»»

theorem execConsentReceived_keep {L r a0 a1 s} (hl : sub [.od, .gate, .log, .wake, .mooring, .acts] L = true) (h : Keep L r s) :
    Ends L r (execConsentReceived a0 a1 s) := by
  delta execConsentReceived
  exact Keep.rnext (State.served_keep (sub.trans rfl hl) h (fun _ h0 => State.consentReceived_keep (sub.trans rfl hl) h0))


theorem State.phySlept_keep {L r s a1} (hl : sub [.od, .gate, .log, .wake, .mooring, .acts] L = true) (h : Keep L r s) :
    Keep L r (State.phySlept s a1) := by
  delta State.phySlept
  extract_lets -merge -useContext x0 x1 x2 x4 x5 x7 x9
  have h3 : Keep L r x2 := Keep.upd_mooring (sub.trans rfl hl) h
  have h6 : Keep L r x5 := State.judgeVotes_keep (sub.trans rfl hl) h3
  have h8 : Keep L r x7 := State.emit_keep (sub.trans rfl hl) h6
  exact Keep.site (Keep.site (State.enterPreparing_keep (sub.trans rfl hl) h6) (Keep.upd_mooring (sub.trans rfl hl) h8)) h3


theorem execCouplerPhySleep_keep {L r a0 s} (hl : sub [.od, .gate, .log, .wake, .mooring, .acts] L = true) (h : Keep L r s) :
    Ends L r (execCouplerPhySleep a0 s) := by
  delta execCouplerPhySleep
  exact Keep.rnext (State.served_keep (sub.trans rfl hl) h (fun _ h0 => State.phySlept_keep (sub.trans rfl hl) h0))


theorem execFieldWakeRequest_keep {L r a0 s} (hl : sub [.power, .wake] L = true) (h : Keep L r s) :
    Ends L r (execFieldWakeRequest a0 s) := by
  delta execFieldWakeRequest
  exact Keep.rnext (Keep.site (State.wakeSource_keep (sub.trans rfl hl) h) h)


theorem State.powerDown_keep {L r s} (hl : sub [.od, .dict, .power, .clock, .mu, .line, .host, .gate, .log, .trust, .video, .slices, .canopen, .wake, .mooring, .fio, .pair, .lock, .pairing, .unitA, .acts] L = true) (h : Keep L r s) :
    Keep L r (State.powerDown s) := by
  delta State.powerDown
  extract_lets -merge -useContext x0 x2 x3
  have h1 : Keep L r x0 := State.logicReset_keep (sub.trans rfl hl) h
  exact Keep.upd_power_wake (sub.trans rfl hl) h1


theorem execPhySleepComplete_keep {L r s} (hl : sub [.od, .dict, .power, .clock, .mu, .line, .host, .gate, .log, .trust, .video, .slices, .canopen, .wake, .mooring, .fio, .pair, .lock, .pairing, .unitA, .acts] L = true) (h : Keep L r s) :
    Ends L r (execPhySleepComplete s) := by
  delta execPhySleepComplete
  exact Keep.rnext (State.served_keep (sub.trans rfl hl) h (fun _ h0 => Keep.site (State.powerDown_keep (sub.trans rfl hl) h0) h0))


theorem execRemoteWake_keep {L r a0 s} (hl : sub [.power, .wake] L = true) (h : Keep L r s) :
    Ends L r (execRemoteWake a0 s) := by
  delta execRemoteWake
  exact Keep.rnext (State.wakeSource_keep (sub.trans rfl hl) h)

««
»»

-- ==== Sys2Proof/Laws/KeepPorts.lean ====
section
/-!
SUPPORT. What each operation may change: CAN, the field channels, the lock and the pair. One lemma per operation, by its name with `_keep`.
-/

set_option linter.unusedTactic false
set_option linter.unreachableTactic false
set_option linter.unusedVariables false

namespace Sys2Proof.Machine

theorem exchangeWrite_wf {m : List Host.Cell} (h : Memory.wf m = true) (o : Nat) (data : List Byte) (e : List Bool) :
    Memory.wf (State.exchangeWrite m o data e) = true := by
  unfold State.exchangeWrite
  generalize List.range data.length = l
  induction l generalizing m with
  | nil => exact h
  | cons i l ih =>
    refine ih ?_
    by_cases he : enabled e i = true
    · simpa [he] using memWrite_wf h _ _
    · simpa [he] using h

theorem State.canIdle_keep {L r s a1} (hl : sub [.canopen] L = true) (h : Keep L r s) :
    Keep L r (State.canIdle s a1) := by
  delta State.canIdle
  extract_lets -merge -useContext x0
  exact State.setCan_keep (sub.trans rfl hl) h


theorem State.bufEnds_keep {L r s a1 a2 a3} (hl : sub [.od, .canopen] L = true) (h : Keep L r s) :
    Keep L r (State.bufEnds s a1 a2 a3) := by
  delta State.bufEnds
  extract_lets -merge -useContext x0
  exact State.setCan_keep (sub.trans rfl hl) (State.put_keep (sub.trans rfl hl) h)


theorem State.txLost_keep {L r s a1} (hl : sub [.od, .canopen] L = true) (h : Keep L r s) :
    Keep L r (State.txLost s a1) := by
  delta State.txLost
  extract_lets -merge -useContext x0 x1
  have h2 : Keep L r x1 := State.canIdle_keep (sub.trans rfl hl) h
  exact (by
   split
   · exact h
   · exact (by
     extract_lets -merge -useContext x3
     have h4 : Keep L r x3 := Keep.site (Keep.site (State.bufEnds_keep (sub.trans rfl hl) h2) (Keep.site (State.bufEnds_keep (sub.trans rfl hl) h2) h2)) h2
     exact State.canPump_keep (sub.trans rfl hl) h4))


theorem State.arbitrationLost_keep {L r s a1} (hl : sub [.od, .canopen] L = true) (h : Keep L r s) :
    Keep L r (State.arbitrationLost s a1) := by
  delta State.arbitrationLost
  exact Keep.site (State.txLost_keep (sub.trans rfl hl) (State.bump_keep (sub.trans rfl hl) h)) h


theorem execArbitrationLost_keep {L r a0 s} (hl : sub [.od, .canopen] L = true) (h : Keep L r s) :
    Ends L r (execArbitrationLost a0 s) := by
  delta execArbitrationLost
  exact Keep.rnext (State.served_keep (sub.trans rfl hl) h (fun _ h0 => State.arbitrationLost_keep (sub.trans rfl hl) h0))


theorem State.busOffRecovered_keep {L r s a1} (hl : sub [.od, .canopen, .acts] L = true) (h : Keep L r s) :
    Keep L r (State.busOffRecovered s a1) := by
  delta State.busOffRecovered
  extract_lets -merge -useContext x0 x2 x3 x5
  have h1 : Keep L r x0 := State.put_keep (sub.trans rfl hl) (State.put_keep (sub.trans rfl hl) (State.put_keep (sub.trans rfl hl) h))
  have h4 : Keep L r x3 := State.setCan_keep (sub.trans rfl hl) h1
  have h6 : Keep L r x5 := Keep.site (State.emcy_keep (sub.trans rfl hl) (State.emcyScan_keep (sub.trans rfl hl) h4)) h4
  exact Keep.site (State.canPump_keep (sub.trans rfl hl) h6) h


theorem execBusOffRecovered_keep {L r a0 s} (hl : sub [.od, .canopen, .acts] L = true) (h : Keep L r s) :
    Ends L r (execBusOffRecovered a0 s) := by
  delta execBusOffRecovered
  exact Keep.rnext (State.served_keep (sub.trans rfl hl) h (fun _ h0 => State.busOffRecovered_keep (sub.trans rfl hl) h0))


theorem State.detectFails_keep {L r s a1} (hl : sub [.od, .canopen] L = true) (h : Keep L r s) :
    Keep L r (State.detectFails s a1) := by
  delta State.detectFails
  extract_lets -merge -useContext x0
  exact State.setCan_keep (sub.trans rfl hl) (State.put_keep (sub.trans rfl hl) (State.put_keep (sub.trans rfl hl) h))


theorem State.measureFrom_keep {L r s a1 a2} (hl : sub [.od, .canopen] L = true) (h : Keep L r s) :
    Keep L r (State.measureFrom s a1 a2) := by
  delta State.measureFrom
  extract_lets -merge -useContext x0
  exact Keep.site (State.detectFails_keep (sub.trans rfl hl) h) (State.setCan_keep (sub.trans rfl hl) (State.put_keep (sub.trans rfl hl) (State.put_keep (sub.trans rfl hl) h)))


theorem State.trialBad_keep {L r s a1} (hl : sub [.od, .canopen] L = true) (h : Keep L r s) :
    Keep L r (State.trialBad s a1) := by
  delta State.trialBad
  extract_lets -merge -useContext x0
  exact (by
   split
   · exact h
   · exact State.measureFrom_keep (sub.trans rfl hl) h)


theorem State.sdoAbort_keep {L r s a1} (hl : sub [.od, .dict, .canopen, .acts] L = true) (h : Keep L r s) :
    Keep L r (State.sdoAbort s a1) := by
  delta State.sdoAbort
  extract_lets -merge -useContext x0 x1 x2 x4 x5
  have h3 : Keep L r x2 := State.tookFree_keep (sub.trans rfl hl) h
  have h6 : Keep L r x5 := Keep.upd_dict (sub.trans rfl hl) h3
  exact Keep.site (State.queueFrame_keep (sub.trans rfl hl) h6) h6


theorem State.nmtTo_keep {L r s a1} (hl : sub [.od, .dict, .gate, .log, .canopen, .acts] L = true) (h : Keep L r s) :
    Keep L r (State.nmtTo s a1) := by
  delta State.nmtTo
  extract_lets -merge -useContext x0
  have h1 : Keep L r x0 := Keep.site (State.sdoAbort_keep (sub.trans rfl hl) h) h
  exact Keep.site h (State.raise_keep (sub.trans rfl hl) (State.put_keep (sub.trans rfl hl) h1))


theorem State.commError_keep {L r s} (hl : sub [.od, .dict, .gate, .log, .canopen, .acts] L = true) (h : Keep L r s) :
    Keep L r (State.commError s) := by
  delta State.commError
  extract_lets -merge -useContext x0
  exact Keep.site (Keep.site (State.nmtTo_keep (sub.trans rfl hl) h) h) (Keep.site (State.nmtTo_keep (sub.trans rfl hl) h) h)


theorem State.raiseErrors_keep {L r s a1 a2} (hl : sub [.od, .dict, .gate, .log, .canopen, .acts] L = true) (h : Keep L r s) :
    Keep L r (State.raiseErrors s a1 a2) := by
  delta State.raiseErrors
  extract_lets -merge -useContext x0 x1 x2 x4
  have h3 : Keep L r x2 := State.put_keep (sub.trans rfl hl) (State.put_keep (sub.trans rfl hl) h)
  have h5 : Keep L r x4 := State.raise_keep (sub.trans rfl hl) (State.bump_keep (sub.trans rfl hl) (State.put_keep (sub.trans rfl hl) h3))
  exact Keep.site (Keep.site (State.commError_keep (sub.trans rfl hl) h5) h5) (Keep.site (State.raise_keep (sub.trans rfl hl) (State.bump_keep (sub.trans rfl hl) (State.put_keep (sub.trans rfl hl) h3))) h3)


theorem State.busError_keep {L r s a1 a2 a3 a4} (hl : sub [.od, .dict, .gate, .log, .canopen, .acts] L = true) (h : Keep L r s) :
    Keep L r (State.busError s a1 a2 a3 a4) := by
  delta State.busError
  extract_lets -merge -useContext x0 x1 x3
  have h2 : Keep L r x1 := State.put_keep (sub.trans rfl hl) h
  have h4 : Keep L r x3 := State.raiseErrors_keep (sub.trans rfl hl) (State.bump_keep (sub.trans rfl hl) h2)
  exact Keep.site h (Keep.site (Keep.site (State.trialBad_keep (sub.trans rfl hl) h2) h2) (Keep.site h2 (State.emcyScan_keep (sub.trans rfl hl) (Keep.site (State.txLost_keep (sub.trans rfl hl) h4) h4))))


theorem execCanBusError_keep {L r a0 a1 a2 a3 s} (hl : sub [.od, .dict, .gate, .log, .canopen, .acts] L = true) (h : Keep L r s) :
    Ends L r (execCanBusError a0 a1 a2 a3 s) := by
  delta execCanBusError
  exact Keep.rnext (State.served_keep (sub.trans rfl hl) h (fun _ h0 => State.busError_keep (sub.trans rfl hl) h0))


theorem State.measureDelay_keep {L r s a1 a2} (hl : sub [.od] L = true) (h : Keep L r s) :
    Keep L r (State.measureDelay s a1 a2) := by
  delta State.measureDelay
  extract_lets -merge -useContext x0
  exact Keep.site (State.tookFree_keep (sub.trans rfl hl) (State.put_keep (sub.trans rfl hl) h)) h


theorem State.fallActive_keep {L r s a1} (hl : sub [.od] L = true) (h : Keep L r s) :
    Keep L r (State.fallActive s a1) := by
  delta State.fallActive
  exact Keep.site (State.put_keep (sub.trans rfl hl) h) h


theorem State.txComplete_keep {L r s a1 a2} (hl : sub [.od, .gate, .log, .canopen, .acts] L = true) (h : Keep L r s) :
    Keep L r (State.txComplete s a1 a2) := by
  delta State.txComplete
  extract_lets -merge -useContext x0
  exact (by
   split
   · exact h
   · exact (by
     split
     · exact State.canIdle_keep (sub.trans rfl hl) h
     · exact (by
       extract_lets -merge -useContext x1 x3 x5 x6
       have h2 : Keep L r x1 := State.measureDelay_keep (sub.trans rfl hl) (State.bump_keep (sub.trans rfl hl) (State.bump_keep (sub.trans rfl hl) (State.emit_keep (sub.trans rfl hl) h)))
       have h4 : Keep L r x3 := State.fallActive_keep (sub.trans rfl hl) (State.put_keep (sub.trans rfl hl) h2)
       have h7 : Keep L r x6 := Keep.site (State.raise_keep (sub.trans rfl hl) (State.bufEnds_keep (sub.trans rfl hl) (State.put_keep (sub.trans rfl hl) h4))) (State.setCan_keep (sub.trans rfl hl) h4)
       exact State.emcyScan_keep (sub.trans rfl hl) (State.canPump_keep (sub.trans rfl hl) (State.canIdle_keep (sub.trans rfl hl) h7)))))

««

» Required action: In the data above, find the line with "Keep L r (State.powerDown s) := by" and the line with "exact Keep.upd_power_wake (sub.trans". Retype both, plus every line between them, exactly.

» Written answer:
    Keep L r (State.powerDown s) := by
  delta State.powerDown
  extract_lets -merge -useContext x0 x2 x3
  have h1 : Keep L r x0 := State.logicReset_keep (sub.trans rfl hl) h
  exact Keep.upd_power_wake (sub.trans rfl hl) h1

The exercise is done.